Key Highlights
- Joe Lubin, co-founder of Ethereum, believes financial institutions and AI agents will catalyze the network’s upcoming expansion.
- Clearer regulatory frameworks are prompting banks and asset managers to develop blockchain-based infrastructure.
- Asset tokenization serves as a critical bridge bringing conventional financial products onto blockchain platforms.
- Autonomous AI agents will generate increased on-chain transactions through smart contract automation.
- Rapid settlement capabilities position blockchain technology as ideal infrastructure for institutions and automated systems.
Joe Lubin, co-founder of Ethereum, predicts the network will experience its next major expansion through institutional participation and AI agents. During a discussion with Cointelegraph’s Robert Baggs, Lubin emphasized how these two forces are converging to generate fresh demand for blockchain infrastructure.
Traditional Finance Embraces Blockchain Infrastructure
According to Lubin, improved regulatory frameworks have motivated institutions to deploy blockchain technology more aggressively. Financial institutions, wealth managers, and service providers are transitioning from experimental projects to production-ready systems. These developments include settlement platforms, custody solutions, and tokenized asset infrastructure.
Lubin argued that institutional players prioritize efficiency gains over investment speculation. Blockchain networks deliver always-available markets and accelerated settlement processes. They enable round-the-clock liquidity and simplified cross-border asset movement.
The Ethereum co-founder emphasized that blockchain represents an alternative to legacy financial systems. Current infrastructure depends on procedures that introduce friction and expense. Blockchain technology offers streamlined processing and settlement capabilities.
Tokenization emerged as a central theme in Lubin’s analysis. He predicts growing migration of conventional assets to blockchain platforms. This transition may eventually blur the boundaries separating decentralized and traditional finance.
His perspective reflects broader market trends toward tokenized real-world assets. Categories include government securities, managed funds, and corporate shares. Financial institutions are actively testing blockchain-enabled issuance and settlement frameworks.

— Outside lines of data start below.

-- ==== Sys2Proof/Machine/Matrix.lean ====
section
/-! DEFINITION. The matrix engine (R70 to R74, R261 to R268, R279 to R284). -/

namespace Sys2Proof.Machine
open Sys2Proof

/-! ### Operands (R56, R57, R70) -/

/-- The bytes of an element in scratchpad or in a register group. -/
def mfSize : MFmt → Nat
  | .bf16 | .fp16 => 2
  | .e8m10 => 4
  | _ => 1
/-- Whether a format takes scales (R72). -/
def mfScaled : MFmt → Bool
  | .e4m3 | .e5m2 | .f6a | .f6b => true
  | _ => false
/-- f of R268. -/
def mfClocks : MFmt → Nat
  | .bf16 | .fp16 => 2
  | .e8m10 => 8
  | _ => 1

/-- The value of an operand. E8M10 ignores bits [12:0] of a word that is no NaN. -/
def mfDecode (f : MFmt) (x : Nat) : FVal :=
  match f with
  | .e4m3 => Fmt.e4m3.decode x
  | .e5m2 => Fmt.e5m2.decode x
  | .f6a => Fmt.f6a.decode (x % 64)
  | .f6b => Fmt.f6b.decode (x % 64)
  | .bf16 => Fmt.bf16.decode x
  | .fp16 => Fmt.f16.decode x
  | .i8 => .zero false
  | .e8m10 => match Fmt.f32.decode x with
    | .nan b => .nan b
    | _ => Fmt.f32.decode (x / 2 ^ 13 * 2 ^ 13)

/-- The exact product of R70; a zero product is +0. -/
def mfProduct (a b : FVal) : FVal :=
  match (a.mul b).1 with
  | .zero _ => .zero false
  | v => v

/-! ### The sum tree (R71) -/

/-- rz34: truncation to 34 significant bits; an exact zero is +0. -/
def rz34 : FVal → FVal
  | .fin s m e => if m.log2 < 34 then .fin s m e else .fin s (m / 2 ^ (m.log2 - 33)) (e + (m.log2 - 33 : Nat))
  | .zero _ => .zero false
  | v => v

/-- The exact sum of finite values. -/
def sumExact (l : List FVal) : FVal := l.foldl (fun a b => (a.add .rn b).1) (.zero false)

/-- The sums of groups of `n`, each truncated once. -/
def groupSums (n : Nat) (l : List FVal) : List FVal :=
  (List.range (ceilDiv l.length n)).map fun i => rz34 (sumExact ((l.drop (n * i)).take n))

/-- The partial of the 128 products of a chunk: its FP32 encoding and the flags of its one rounding. -/
def partialSum (p : List FVal) : Nat × FFlags :=
  let inf (s : Bool) : Bool := p.any (· == .inf s)
  if p.any FVal.isNan || (inf false && inf true) then (Fmt.f32.nan, 0)
  else if inf false then (Fmt.f32.infinity, 0)
  else if inf true then (Fmt.f32.signed true Fmt.f32.infinity, 0)
  else
    let l := p ++ List.replicate (128 - p.length) (.zero false)
    roundTo .f32 .rn 0 (sumExact (groupSums 2 (groupSums 2 (groupSums 2 (groupSums 8 l)))))

/-- The promotion of a partial (R72): acc + partial × sa × sb, rounded once. -/
def promote (acc part sa sb : Nat) : Nat × FFlags :=
  let v := Fmt.f32.decode
  let (x, bad1) := (v part).mul (v sa)
  let (y, bad2) := x.mul (v sb)
  let (z, bad3) := y.add .rn (v acc)
  let (b, fl) := roundTo .f32 .rn 0 z
  (b, fl ||| nvIf (bad1 || bad2 || bad3 || (v part).isSig || (v sa).isSig || (v sb).isSig || (v acc).isSig))

/-- 1.0 in FP32, the scale of the formats that take none. -/
def oneF32 : Nat := 0x3F800000

/-- The signed value of a byte. -/
def byteInt (x : Nat) : Int := (BitVec.ofNat 8 x).toInt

Research conducted by EY-Parthenon alongside Coinbase revealed substantial institutional appetite for tokenized products. Among respondents expressing interest, 11% currently owned tokenized assets. An additional 61% anticipated future investments in this category.
Autonomous AI Systems Create New Blockchain Use Cases
Lubin also identified AI agents as an emerging driver of blockchain utilization. He anticipates significant growth in autonomous agent activity before 2026 concludes. These systems will execute transactions and engage with smart contracts independently.
He envisions an integrated economy where people and machines transact seamlessly on blockchain infrastructure. Within this framework, AI agents could oversee investment portfolios and handle microtransactions. Additional functions include trade execution and automated financial operations.
Lubin emphasized that machine-to-machine commerce demands dependable settlement mechanisms. Decentralized networks offer transparency and verifiability for these interactions. Blockchain platforms therefore provide essential infrastructure for expanding agent-driven economic activity.
He drew connections between institutional uptake and AI adoption through settlement requirements. Financial operations increasingly function continuously. Consequently, rapid transaction finality delivers greater value to both traditional institutions and software-based agents.
Throughout the conversation, Lubin characterized cryptocurrency’s journey as an extended infrastructure development cycle. He described the industry’s progression through phases of “gestation, infancy, childhood, and early adolescence.” Widespread adoption, he suggested, remains in its initial stages.
Previous market cycles primarily engaged cryptocurrency enthusiasts and early adopters. Upcoming growth will likely stem from institutional players, tokenized securities, AI agents, and consumer-facing applications. These constituencies represent the intended beneficiaries of blockchain technology from its inception.